Há quase 20 anos eu ouvi um sermão de um pregador negro norte-americano chamado Tom Skinner que abalou minhas estruturas. Foi um daqueles defining moments da vida. Tom Skinner nasceu e cresceu no Harlem, bairro negro de Nova Iorque, na década de 1940 onde, segundo ele, “era comum acordar no meio da noite com os gritos de uma mãe que havia percebido que seu bebê de suas semanas de vida fora mordido por uma ratazana até morrer”. Depois de ter sido líder de uma violenta gangue de rua na adolescência, Skinner experimentou o poder transformador do Evangelho e tornou-se um líder respeitado na luta contra a injustiça e a pobreza, e a favor da reconciliação racial. Tom Skinner costumava dizer: “Se Cristo é a resposta, quais são as perguntas?”

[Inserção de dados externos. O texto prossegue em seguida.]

-- ==== Sys2Proof/Tests/Slice0.lean ====
section
/-! SUPPORT. Tests: ill-formed operands, decoding of words written out from the encodings of 04 to 08, single steps on small
states, and a state for each clause of each statement that meets its hypotheses. -/

namespace Sys2Proof.Tests

-- one theorem at a time: a thread for each would ask for more memory than there is
set_option Elab.async false

open Sys2Proof Sys2Proof.Machine Sys2Proof.Safety Sys2Proof.Claims

/-! ### Well-formedness: one ill-formed term for each check -/

theorem test_ill_formed_integer : ([.slli 1 2 true 32, .luis 1 2 5 16, .bext 1 2 60 4, .bins 1 2 0x3F 1, .aspace 1 2 0,
    .aspace 1 2 6] : List Instr).all (fun i => !i.wf) = true := by decide

theorem test_ill_formed_order : ([.fence .sect .relaxed, .pacq 1 .quad, .hurdle 0 .thread, .harrive 1 0 .system,
    .hwait 1 0 .thread, .htest 1 2 0 .system, .xphaseWait 1 0, .eretThread 0 0, .hint 5 0] : List Instr).all
    (fun i => !i.wf) = true := by decide

theorem test_ill_formed_vector : ([.vadd 1 2 3 0 .i8 false false, .vclass 0 1 1 0 .e4m3 false, .vceq 1 2 3 0 .i8 true,
    .vceq 1 2 3 0 .l6 false, .viadd 1 2 3 0 .f32, .viabs 1 2 0 .n8, .vqnt 1 2 3 0 .f32 false false,
    .vcvt 1 2 .f32 .f32 0 false false .rne false, .vldff 1 2 3 0 0, .vrnd 1 2 .e4m3 0 false .rne false] : List Instr).all
    (fun i => !i.wf) = true := by decide

theorem test_ill_formed_tile : ([.tmov 0 8, .tmma 0 1 2 .f64 false false false true, .tmma 0 1 2 .i8 true false false true,
    .tmma 0 9 2 .f16 false false false true, .tmma 0 1 9 .f16 false false false true,
    .tmmax 0 1 2 .f16 .e4m3 false false false true, .tmmas 0 1 7 2 .f16 .n2m4 false false false true,
    .tmmas 4 1 4 2 .f16 .n2m4 false false false true, .tmmas 0 1 4 10 .f16 .n2m4 false false false true,
    .tcvt 0 1 .bf16 .f32 .rne false false false 2, .tcvt 0 8 .bf16 .f32 .rne false false false 0,
    .tqnt 0 1 2 .e4m3 .rne false false false 0, .tqnt 0 1 4 .f32 .rne false false false 0,
    .tscl 0 1 2 .f16 .rne false false .row, .tadd 0 1 2 .i32 .rtz false false, .tadd 0 1 2 .f16 .rne false false,
    .trdc 0 .i64 1 2, .ttrn 0 8 .f32, .tring 0 8] : List Instr).all (fun i => !i.wf) = true := by decide

/-! ### Decoding: a word of every encoding, written out from its row of the opcode table and the field values -/

/-- Every word decodes to its instruction. -/
def decodes (l : List (IWord × Instr)) : Bool := l.all fun e => decide (decode e.1 = .ok e.2)

theorem test_decode_integer : decodes [
    (0x04A63C00, .add 5 6 7 true),
    (0x04A63C01, .sub 5 6 7 true),
    (0x04A63802, .and 5 6 7),
    (0x04A63803, .or 5 6 7),
    (0x04A63804, .xor 5 6 7),
    (0x04A63805, .andn 5 6 7),
    (0x04A63806, .orn 5 6 7),
    (0x04A63C07, .sll 5 6 7 true),
    (0x04A63C08, .srl 5 6 7 true),
    (0x04A63C09, .sra 5 6 7 true),
    (0x04A63C0A, .ror 5 6 7 true),
    (0x04A6380B, .slt 5 6 7),
    (0x04A6380C, .sltn 5 6 7),
    (0x04A6380D, .min 5 6 7),
    (0x04A6380E, .max 5 6 7),
    (0x04A6380F, .minn 5 6 7),
    (0x04A63810, .maxn 5 6 7),
    (0x04A63C11, .mul 5 6 7 true),
    (0x04A63812, .mulh 5 6 7),
    (0x04A63813, .mulhn 5 6 7),
    (0x04A63C14, .div 5 6 7 true),
    (0x04A63C15, .divn 5 6 7 true),
    (0x04A63C16, .rem 5 6 7 true),
    (0x04A63C17, .remn 5 6 7 true),
    (0x04A60418, .clz 5 6 true),
    (0x04A60419, .ctz 5 6 true),
    (0x04A6041A, .popc 5 6 true),
    (0x04A6081B, .sext 5 6 .h),
    (0x04A6081C, .zext 5 6 .h),
    (0x04A6391D, .sel 5 6 7 8)] = true := by
  decide +kernel

theorem test_decode_immediate : decodes [
    (0x08A6ACF1, .addi 5 6 44273),
    (0x0CA6ACF1, .andi 5 6 44273),
    (0x10A6ACF1, .ori 5 6 44273),
    (0x14A6ACF1, .xori 5 6 44273),
    (0x18A6ACF1, .slti 5 6 44273),
    (0x1CA6ACF1, .sltni 5 6 44273),
    (0x20A6080B, .slli 5 6 true 11),
    (0x20A61038, .srli 5 6 false 56),
    (0x20A62815, .srai 5 6 true 21),
    (0x20A6302A, .rori 5 6 false 42),
    (0x24A64123, .luis 5 6 4 291),
    (0x2CA60254, .bext 5 6 9 20),
    (0x2CA62203, .bins 5 6 8 3)] = true := by
  decide +kernel

theorem test_decode_window_and_branches : decodes [
    (0x28A00718, .kld 5 227),
    (0x28A60789, .kldIndexed 5 6 241),
    (0x28400632, .kldRef 2 99),
    (0x28450713, .kldRefIndexed 2 5 113),
    (0x30A6ACF1, .beq 5 6 44273),
    (0x34A6ACF1, .bne 5 6 44273),
    (0x38A6ACF1, .blt 5 6 44273),
    (0x3CA6ACF1, .bge 5 6 44273),
    (0x40A6ACF1, .bltn 5 6 44273),
    (0x44A6ACF1, .bgen 5 6 44273),
    (0x4870ACF1, .pbrAny 3 4 44273),
    (0x4871ACF1, .pbrAll 3 4 44273),
    (0x4872ACF1, .pbrNone 3 4 44273),
    (0x4CAB59E3, .jal 5 743907),
    (0x50A6ACF1, .jalr 5 6 44273)] = true := by
  decide +kernel

theorem test_decode_references : decodes [
    (0x54490000, .amov 2 9),
    (0x54492801, .aoff 2 9 5 0),
    (0x54492802, .asetf 2 9 5),
    (0x54492803, .asetb 2 9 5),
    (0x54A20004, .ageto 5 2),
    (0x54A20005, .agetn 5 2),
    (0x54453006, .amake 2 5 6),
    (0x544928C7, .acoord 2 9 5 6),
    (0x54A23008, .achk 5 2 6),
    (0x54450069, .aspace 2 5 3)] = true := by
  decide +kernel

O que ouvi Skinner pregar que ainda hoje ecoa em meus ouvidos é sobre a nossa tendência comum de ler a Bíblia sem o compromisso de uma interpretação correta da mesma. Ele falava sobre o que era comum em muitos grupos pequenos de estudo bíblico nos EUA (e talvez não apenas lá, mas em muitas partes do mundo). Um grupo de cristãos se reunia em uma casa para estudar a Bíblia. Eles escolhiam um texto para ler e, depois da leitura, o “líder” do grupo se dirigia a cada um dos participantes e pedia para que cada um expressasse o que aquela passagem significava para si. Depois de todos terem falado o que a passagem lida significava para si mesmo, o estudo bíblico era encerrado, geralmente com uma oração. “E todos saiam de lá sabendo o que aquela passagem significava para fulano e sicrano, mas sem saber exatamente qual era o significado real da passagem”, dizia Skinner. Era por isso, ele apontava, que havia milhares de grupos de estudo bíblico nos EUA se reunindo em lares a cada semana e, no entanto, produzindo tão pouco em termos de mudança de vida e da sociedade norte-americana. Era pela falta de um compromisso com uma leitura e interpretação séria da Bíblia, que muitos americanos de classe-média podiam ler a Bíblia sem levar em consideração as centenas de versos que falam sobre o compromisso de Deus com os pobres (e o chamado para que o povo de Deus tenha um compromisso semelhante) e o clamor profético pela justiça social. E é esse estudo subjetivo e descompromissado das Escrituras que parece estar ganhando força novamente.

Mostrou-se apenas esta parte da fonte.